If he dies, there are things I’ll never know.
“The vampire who led the others,” she said abruptly. “Would you help me find him?” She wouldn’t consider the other things she’d never know; she wouldn’t let them in her mind. She listened instead to the beats of her heart. One, two. Three, four.
“If you wish.”
She closed her eyes, shocked by the rush of yearning that came with the fear.
He said, “I won’t kill you,”
She drew in a shuddering breath, snapped her eyes open, and spun back round to face him. “Damn right you won’t,” she said grimly, and drew the stake from her pocket to show him.
One corner of his mouth tugged upward. She shrugged her coat off, over the stake, and threw it on the floor before walking purposefully toward him. He lay perfectly still, watching her every move. Despite his tattered, modern clothes, he looked like some decadent, talented Renaissance youth. Which he probably had been.

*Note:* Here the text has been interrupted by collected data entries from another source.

-- ==== Sys2Proof/Machine/Dispatch.lean ====
section
/-!
DEFINITION. The effect of presenting a command to the block (R128), one arm per row of the opcode map (R82).
-/

namespace Sys2Proof.Machine

/-- The effect of a `CMD` write whose word spells the command `i`. -/
def exec (i : Instr) (s : State) : Host.Outcome State Fault Refusal :=
  match i with
  | .crcb seed data => Sys2Proof.Machine.execCrcb seed data s
  | .crca reg => Sys2Proof.Machine.execCrca reg s
  | .crcd data => Sys2Proof.Machine.execCrcd data s
  | .enc8u => Sys2Proof.Machine.execEnc8u s
  | .enc8s => Sys2Proof.Machine.execEnc8s s
  | .enc16u => Sys2Proof.Machine.execEnc16u s
  | .enc16s => Sys2Proof.Machine.execEnc16s s
  | .dec8u => Sys2Proof.Machine.execDec8u s
  | .dec8s => Sys2Proof.Machine.execDec8s s
  | .dec16u => Sys2Proof.Machine.execDec16u s
  | .dec16s => Sys2Proof.Machine.execDec16s s
  | .dec24u => Sys2Proof.Machine.execDec24u s
  | .wr8u reg => Sys2Proof.Machine.execWr8u reg s
  | .wr8s reg => Sys2Proof.Machine.execWr8s reg s
  | .wr16u reg => Sys2Proof.Machine.execWr16u reg s
  | .wr16s reg => Sys2Proof.Machine.execWr16s reg s
  | .rd8u reg => Sys2Proof.Machine.execRd8u reg s
  | .rd8s reg => Sys2Proof.Machine.execRd8s reg s
  | .rd16u reg => Sys2Proof.Machine.execRd16u reg s
  | .rd16s reg => Sys2Proof.Machine.execRd16s reg s
  | .rdver reg => Sys2Proof.Machine.execRdver reg s
  | .rdupt reg => Sys2Proof.Machine.execRdupt reg s

end Sys2Proof.Machine
end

Mihaela sank onto the bed beside him, and, willing her hand not to shake, she placed the point of the stake over his heart. Still, he didn’t move. It was possible that he couldn’t.
“I’ve killed many vampires,” she warned him, and wished her voice didn’t sound so husky.
A spark of humor, so faint as to be almost indistinguishable, lightened his pain-wracked eyes. “Then you have another advantage. I’ve never killed a hunter.”
Watching him for any sign of sudden attack, she leaned slowly over him, angling her head to offer him her throat. As his face disappeared from her vision, her tingling skin seemed to grow tighter. Since he had no breath, there was no warning before he touched her throat. She couldn’t suppress her gasp or her jerk of surprise. But still he didn’t move, just waited for her to settle and return to the same position. Again, his cool lips touched her neck. Shards of fear sprayed outward to every nerve-ending she possessed. At least she called it fear, because even that was easier to bear.